[Raw data — start]
/-- A deadline with no COPY outstanding to the buffer cancels nothing (R140). -/
theorem State.deadlineBranch_none {s : State} {p : Nat} {b : Buf} (stm : BitVec 3) (target : Nat)
    (h : ∀ k, ∀ o ∈ (s.core k).ops, o.post ≠ some b) :
    s.deadlineBranch p b stm target = (s.logCore p 0x100B scDeadline []).goto p target stm := by
  cases b with
  | stall k => simp only [State.deadlineBranch, State.cancelCopies_none (h p)]
  | depot d k =>
    simp only [State.deadlineBranch]
    rw [eachDo_fixed fun k _ => State.cancelCopies_none (h k)]

/-- What no listed core has outstanding, none has. -/
theorem State.noPost_of_cores {s : State} {b : Buf} (h : ∀ e ∈ s.cores, ∀ o ∈ e.2.ops, o.post ≠ some b) (k : Nat) :
    ∀ o ∈ (s.core k).ops, o.post ≠ some b := by
  have hall := tabGet_all {} (fun c : Core => c.ops.all (fun o => decide (o.post ≠ some b))) s.cores k rfl (by
    simpa only [List.all_eq_true, decide_eq_true_eq] using h)
  intro o ho
  exact of_decide_eq_true (List.all_eq_true.mp hall o ho)

theorem exec_dlbrDeadlineExpiry_branches {s : State} {core p m tgt : Nat} {b : Buf} {till : DWord}
    (hw : s.waiting core = some p) (hwait : (s.core p).wait = .deadline b m till tgt) (hm : s.tok p b < m)
    (htr : (s.core p).traces 1 = false) (htgt : tgt < (s.core p).insns.length)
    (hops : ∀ e ∈ s.cores, ∀ o ∈ e.2.ops, o.post ≠ some b) :
    exec (.dlbrDeadlineExpiry core) s
      = .next (((s.setCore p (s.core p).unwaiting).logCore p 0x100B scDeadline []).modCore p
          (fun c => { c with pc := tgt })) := by
  have hend : s.endWait p = s.setCore p (s.core p).unwaiting := State.endWait_off htr
  have hown : (s.setCore p (s.core p).unwaiting).core p = (s.core p).unwaiting := by simp
  have hnone (k : Nat) : ∀ o ∈ ((s.setCore p (s.core p).unwaiting).core k).ops, o.post ≠ some b := by
    rw [State.setCore_core]
    split
    · exact State.noPost_of_cores hops p
    · exact State.noPost_of_cores hops k
  have hlogged := ((s.setCore p (s.core p).unwaiting).coreBecomes_self p).logCore 0x100B scDeadline []
  have hinsns := hlogged.reads (f := Core.insns) fun _ => rfl
  rw [hown] at hinsns
  simp only [exec, execDlbrDeadlineExpiry, hw, hwait, if_neg (Nat.not_le.mpr hm), hend,
    State.deadlineBranch_none _ _ hnone]
  rw [State.goto_inside (by rw [hinsns]; exact htgt)]

/-- Settles O3: each wait ends, goes on or branches as the count of its buffer says. -/
theorem tokenWaitsComplete : Obligations.TokenWaitsComplete :=
  ⟨fun _ _ _ _ _ _ _ _ _ => ⟨exec_tokwait_goes, exec_tokwait_waits, exec_tokwaitSatisfied_ends, exec_tokpost_posts⟩,
    fun _ _ _ _ _ _ _ _ _ _ _ _ =>
      ⟨fun htr hb hm h => ⟨exec_dlbr_inLine h hb hm, fun hn hdl => exec_dlbr_waits h hb hm hn hdl htr⟩,
        fun htr hw hwait => ⟨fun hm hpc => exec_dlbrTokenReached_ends hw hwait hm htr hpc,
          fun hm htgt hops => exec_dlbrDeadlineExpiry_branches hw hwait hm htr htgt hops⟩⟩⟩

/-! Tolls (R144, R145, Table 5.7). -/

theorem exec_release_frees {s : State} {i : Issue} {p d k : Nat} {buf : BitVec 14}
    (h : s.Issues i.core (.release i buf) p ((s.core p).pc + 1))
    (hb : s.bufRef p (s.partNo i.core) i.stm buf = some (.depot d k)) :
    exec (.release i buf) s
      = .next ((s.modDie d (fun x => x.modBuf k (fun y => { y with free := y.size / 256 }))).modCore p
          (fun c => c.issuedTo (c.pc + 1))) := by
  simp only [exec, execRelease, h.1, State.issued_counted h, State.counted_partNo, State.counted_bufRef, hb]
  exact congrArg Host.Outcome.next (State.counted_advance_inside
    (s := s.modDie d (fun x => x.modBuf k (fun y => { y with free := y.size / 256 }))) h.lt_length)

theorem exec_tollreq_waits {s : State} {i : Issue} {p pc : Nat} {cls : BitVec 4} {target : BitVec 20}
    {amount : BitVec 24} (h : s.Issues i.core (.tollreq i cls target amount) p pc)
    (hcheck : s.tollCheck p (s.partNo i.core) cls.toNat target.toNat amount.toNat = 0)
    (hcached : cls = 3 → (s.qp target.toNat).cached = true) (htr : (s.core p).traces 1 = false) :
    exec (.tollreq i cls target amount) s
      = .next { s.setCore p { (s.core p).issuedTo (s.core p).pc with
            wait := .toll cls.toNat target.toNat amount.toNat, waitSince := s.dieNow (p / 22), waitStm := i.stm } with
          tollWait := s.tollWait ++ [p] } := by
  have hno : ¬ (cls = 3 ∧ (s.qp target.toNat).cached = false) := by
    rintro ⟨hc, hf⟩
    rw [hcached hc] at hf
    cases hf
  simp only [exec, execTollreq, h.1, hcheck, ne_eq, not_true_eq_false, if_false, if_neg hno, State.issued_counted h,
    State.counted_beginWait _ _ htr, State.setCore_tollWait]

theorem State.tollTake_core (s : State) (cls target amount p : Nat) :
    (s.tollTake cls target amount).core p = s.core p := by
  unfold State.tollTake
  split <;> rfl

theorem State.tollTake_tollWait (s : State) (cls target amount : Nat) :
    (s.tollTake cls target amount).tollWait = s.tollWait := by
  unfold State.tollTake
  split <;> rfl

/-- A core's balance once a toll is granted (R144), before its wait ends. -/
def Core.granted (c : Core) (cls target amount : Nat) : Core :=
  { c with tolls := tabSet c.tolls (tollKey cls target) (tabGet 0 c.tolls (tollKey cls target) + amount) }

/-- The state once a receiver has granted a toll and the core no longer waits in its order (R145). -/
def State.tollGranted (s : State) (p cls target amount : Nat) : State :=
  let u := s.tollTake cls target amount
  { u with tollWait := u.tollWait.filter (· != p) }

theorem State.tollGranted_eq (s : State) (p cls target amount : Nat) :
    s.tollGranted p cls target amount
      = { s.tollTake cls target amount with tollWait := s.tollWait.filter (· != p) } := by
  simp only [State.tollGranted, State.tollTake_tollWait]

theorem State.tollGranted_core (s : State) (p cls target amount : Nat) :
    (s.tollGranted p cls target amount).core p = s.core p := s.tollTake_core cls target amount p

theorem exec_tollGrant_grants {s : State} {core p cl tgt amt : Nat} (hw : s.waiting core = some p)
    (hwait : (s.core p).wait = .toll cl tgt amt) (hfirst : s.firstFor p = true) (hroom : s.tollRoom cl tgt amt = true)
    (htr : (s.core p).traces 1 = false) (hpc : (s.core p).pc + 1 < (s.core p).insns.length) :
    exec (.tollGrant core) s
      = .next ((s.tollGranted p cl tgt amt).modCore p (fun c =>
          { c.granted cl tgt amt with wait := .none, pc := c.pc + 1 })) := by
  have hexec : exec (.tollGrant core) s = .next ((((s.tollGranted p cl tgt amt).modCore p (fun c =>
      c.granted cl tgt amt)).endWait p).advance p (s.core p).waitStm) := by
    simp only [exec, execTollGrant, hw, hwait, hfirst, hroom, and_self, if_true]
    rfl
  have hown : ((s.tollGranted p cl tgt amt).modCore p (fun c => c.granted cl tgt amt)).core p
      = (s.core p).granted cl tgt amt := by
    simp [State.tollGranted_core]
  rw [hexec, State.endWait_advance (by rw [hown]; exact htr) (by rw [hown]; exact hpc), State.modCore_eq,
    State.modCore_eq, State.setCore_setCore, State.setCore_core, if_pos rfl]
  rfl

/-- Settles O4: a release, a request and a grant change the receiver and the core that they name. -/
theorem tollsComplete : Obligations.TollsComplete := by
  intro s i core p d k buf cls target amount cl tgt amt
  refine ⟨exec_release_frees, exec_tollreq_waits, fun hw hwait hfirst hroom htr hpc => ?grant⟩
  case grant =>
    rw [exec_tollGrant_grants hw hwait hfirst hroom htr hpc, State.tollGranted_eq]
    rfl

end Sys2Proof.Machine
end

section
/-!
PROOFS. What reports leave alone: entries of Serai and of the dies' other units, completions and messages to the host, and
milestone messages, which change only what is kept of them. Host commands that are rejected (chapter 14 of the spec), and
the statement O26.
-/

namespace Sys2Proof.Machine

/-! Reports. -/

/-- From `s` to `t` at most what reports leave has changed: the host's rings and messages, the logbook with Serai's gap
mark, frames on the links and their times. -/
def State.ReportsOnly (s t : State) : Prop :=
  t = { s with fns := t.fns, host := t.host, log := t.log, links := t.links, time := t.time, gapSerai := t.gapSerai }

/-- The message of a written completion entry changes its queue's times of messages and the host's list of them. -/
theorem State.cqInterrupt_cases {P : State → Prop} {s : State} {f q : Nat} (hsilent : P s)
    (hsent : ∀ last pending msgs, P { s.setQueue f q { s.queue f q with lastMsi := last, msiPending := pending } with
      host := { s.host with msix := msgs } }) : P (s.cqInterrupt f q) := by
  unfold State.cqInterrupt
  dsimp only
  split_ifs
  · exact hsilent
  · exact hsent _ _ _
  · exact hsent _ _ _

/-- From `s` to `t` at most the functions' queues and the host's memory and messages have changed. -/
def State.HostOnly (s t : State) : Prop := t = { s with fns := t.fns, host := t.host }

namespace State.HostOnly

variable {s t u : State}

theorem refl (s : State) : s.HostOnly s := rfl

theorem trans (h : s.HostOnly t) (k : t.HostOnly u) : s.HostOnly u :=
  Eq.trans k (congrArg (fun x : State => { x with fns := u.fns, host := u.host }) h)

theorem setQueue (f q : Nat) (y : Queue) (h : s.HostOnly t) : s.HostOnly (t.setQueue f q y) :=
  h.trans (u := t.setQueue f q y) rfl

theorem msix (f v : Nat) (h : s.HostOnly t) : s.HostOnly (t.msix f v) := h.trans (u := t.msix f v) rfl

theorem hostWrite (a : Nat) (bs : List Byte) (h : s.HostOnly t) : s.HostOnly (t.hostWrite a bs) :=
  h.trans (u := t.hostWrite a bs) rfl

theorem partChanged (q : Nat) (h : s.HostOnly t) : s.HostOnly (t.partChanged q) := by
  unfold State.partChanged
  split
  · exact h.msix _ _
  · exact h

theorem cqInterrupt (f q : Nat) (h : s.HostOnly t) : s.HostOnly (t.cqInterrupt f q) :=
  State.cqInterrupt_cases h fun _ _ _ => h.trans rfl

theorem cqWrite (f q : Nat) (e : Cqe) (h : s.HostOnly t) : s.HostOnly (t.cqWrite f q e) := by
  unfold State.cqWrite
  exact ((h.hostWrite _ _).setQueue f q _).cqInterrupt f q

theorem completeKind (f q : Nat) (cid : BitVec 16) (kind : BitVec 3) (status : Nat) (r0 r1 : DWord)
    (h : s.HostOnly t) : s.HostOnly (t.completeKind f q cid kind status r0 r1) := by
  unfold State.completeKind
  dsimp only
  split
  · exact (h.setQueue f q _).cqWrite f q _
  · exact h.setQueue f q _

theorem complete (c : CmdRef) (status : Nat) (r0 r1 : DWord) (h : s.HostOnly t) :
    s.HostOnly (t.complete c status r0 r1) := h.completeKind _ _ _ _ _ _ _

end State.HostOnly

namespace State.ReportsOnly

variable {s t u : State}

theorem refl (s : State) : s.ReportsOnly s := rfl

theorem trans (h : s.ReportsOnly t) (k : t.ReportsOnly u) : s.ReportsOnly u :=
  Eq.trans k (congrArg (fun x : State => { x with
    fns := u.fns, host := u.host, log := u.log, links := u.links, time := u.time, gapSerai := u.gapSerai }) h)

/-- What does not read a report reads as before. -/
theorem reads {α : Type} {f : State → α}
    (hf : f { s with fns := t.fns, host := t.host, log := t.log, links := t.links, time := t.time,
                     gapSerai := t.gapSerai } = f s) (h : s.ReportsOnly t) : f t = f s := (congrArg f h).trans hf

theorem eachDo {α : Type} {g : α → State → State} (hg : ∀ x t, s.ReportsOnly t → s.ReportsOnly (g x t)) (l : List α)
    (h : s.ReportsOnly t) : s.ReportsOnly (Sys2Proof.Machine.eachDo l g t) := by
  induction l generalizing t with
  | nil => exact h
  | cons x l ih => exact ih (hg x t h)

theorem host (h : s.ReportsOnly t) (k : t.HostOnly u) : s.ReportsOnly u := by
  obtain ⟨fns, host, rfl⟩ : ∃ fns host, u = { t with fns := fns, host := host } := ⟨_, _, k⟩
  exact h.trans rfl

theorem setQueue (f q : Nat) (y : Queue) (h : s.ReportsOnly t) : s.ReportsOnly (t.setQueue f q y) :=
  h.host ((HostOnly.refl t).setQueue f q y)

theorem msix (f v : Nat) (h : s.ReportsOnly t) : s.ReportsOnly (t.msix f v) := h.host ((HostOnly.refl t).msix f v)

theorem partChanged (q : Nat) (h : s.ReportsOnly t) : s.ReportsOnly (t.partChanged q) :=
  h.host ((HostOnly.refl t).partChanged q)

theorem completeKind (f q : Nat) (cid : BitVec 16) (kind : BitVec 3) (status : Nat) (r0 r1 : DWord)
    (h : s.ReportsOnly t) : s.ReportsOnly (t.completeKind f q cid kind status r0 r1) :=
  h.host ((HostOnly.refl t).completeKind _ _ _ _ _ _ _)

theorem complete (c : CmdRef) (status : Nat) (r0 r1 : DWord) (h : s.ReportsOnly t) :
    s.ReportsOnly (t.complete c status r0 r1) := h.completeKind _ _ _ _ _ _ _

theorem setLink (l : Nat) (x : Link) (h : s.ReportsOnly t) : s.ReportsOnly (t.setLink l x) :=
  h.trans (u := t.setLink l x) rfl

theorem modLink (l : Nat) (g : Link → Link) (h : s.ReportsOnly t) : s.ReportsOnly (t.modLink l g) := h.setLink _ _

theorem logSerai (code status : Nat) (part : Option Nat) (args snaps : List Word) (h : s.ReportsOnly t) :
    s.ReportsOnly (t.logAt .serai code status part args snaps) := by
  refine h.trans ?_
  unfold State.logAt
  dsimp only
  split <;> rfl

theorem logDie (d code status : Nat) (part : Option Nat) (args snaps : List Word) (h : s.ReportsOnly t) :
    s.ReportsOnly (t.logAt (.die d) code status part args snaps) := by
  refine h.trans ?_
  unfold State.logAt
  dsimp only
  split <;> rfl

theorem logPart (q code status : Nat) (who : Option Nat) (h : s.ReportsOnly t) :
    s.ReportsOnly (t.logPart q code status who) := h.logSerai _ _ _ _ _

/-! Messages. -/

theorem nicSent (r : Option (Nat × Nat × BitVec 16)) (h : s.ReportsOnly t) : s.ReportsOnly (t.nicSent r) := by
  cases r with
  | none => exact h
  | some r => exact h.completeKind _ _ _ _ _ _ _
[Raw data — finish]
> _Activity_
Starting with the first line of the listing, output each line exactly until you have included the one containing "simp only [exec, execDlbrDeadlineExpiry, hw, hwait, if_neg".

> _Task response_
/-- A deadline with no COPY outstanding to the buffer cancels nothing (R140). -/
theorem State.deadlineBranch_none {s : State} {p : Nat} {b : Buf} (stm : BitVec 3) (target : Nat)
    (h : ∀ k, ∀ o ∈ (s.core k).ops, o.post ≠ some b) :
    s.deadlineBranch p b stm target = (s.logCore p 0x100B scDeadline []).goto p target stm := by
  cases b with
  | stall k => simp only [State.deadlineBranch, State.cancelCopies_none (h p)]
  | depot d k =>
    simp only [State.deadlineBranch]
    rw [eachDo_fixed fun k _ => State.cancelCopies_none (h k)]

/-- What no listed core has outstanding, none has. -/
theorem State.noPost_of_cores {s : State} {b : Buf} (h : ∀ e ∈ s.cores, ∀ o ∈ e.2.ops, o.post ≠ some b) (k : Nat) :
    ∀ o ∈ (s.core k).ops, o.post ≠ some b := by
  have hall := tabGet_all {} (fun c : Core => c.ops.all (fun o => decide (o.post ≠ some b))) s.cores k rfl (by
    simpa only [List.all_eq_true, decide_eq_true_eq] using h)
  intro o ho
  exact of_decide_eq_true (List.all_eq_true.mp hall o ho)

theorem exec_dlbrDeadlineExpiry_branches {s : State} {core p m tgt : Nat} {b : Buf} {till : DWord}
    (hw : s.waiting core = some p) (hwait : (s.core p).wait = .deadline b m till tgt) (hm : s.tok p b < m)
    (htr : (s.core p).traces 1 = false) (htgt : tgt < (s.core p).insns.length)
    (hops : ∀ e ∈ s.cores, ∀ o ∈ e.2.ops, o.post ≠ some b) :
    exec (.dlbrDeadlineExpiry core) s
      = .next (((s.setCore p (s.core p).unwaiting).logCore p 0x100B scDeadline []).modCore p
          (fun c => { c with pc := tgt })) := by
  have hend : s.endWait p = s.setCore p (s.core p).unwaiting := State.endWait_off htr
  have hown : (s.setCore p (s.core p).unwaiting).core p = (s.core p).unwaiting := by simp
  have hnone (k : Nat) : ∀ o ∈ ((s.setCore p (s.core p).unwaiting).core k).ops, o.post ≠ some b := by
    rw [State.setCore_core]
    split
    · exact State.noPost_of_cores hops p
    · exact State.noPost_of_cores hops k
  have hlogged := ((s.setCore p (s.core p).unwaiting).coreBecomes_self p).logCore 0x100B scDeadline []
  have hinsns := hlogged.reads (f := Core.insns) fun _ => rfl
  rw [hown] at hinsns
  simp only [exec, execDlbrDeadlineExpiry, hw, hwait, if_neg (Nat.not_le.mpr hm), hend,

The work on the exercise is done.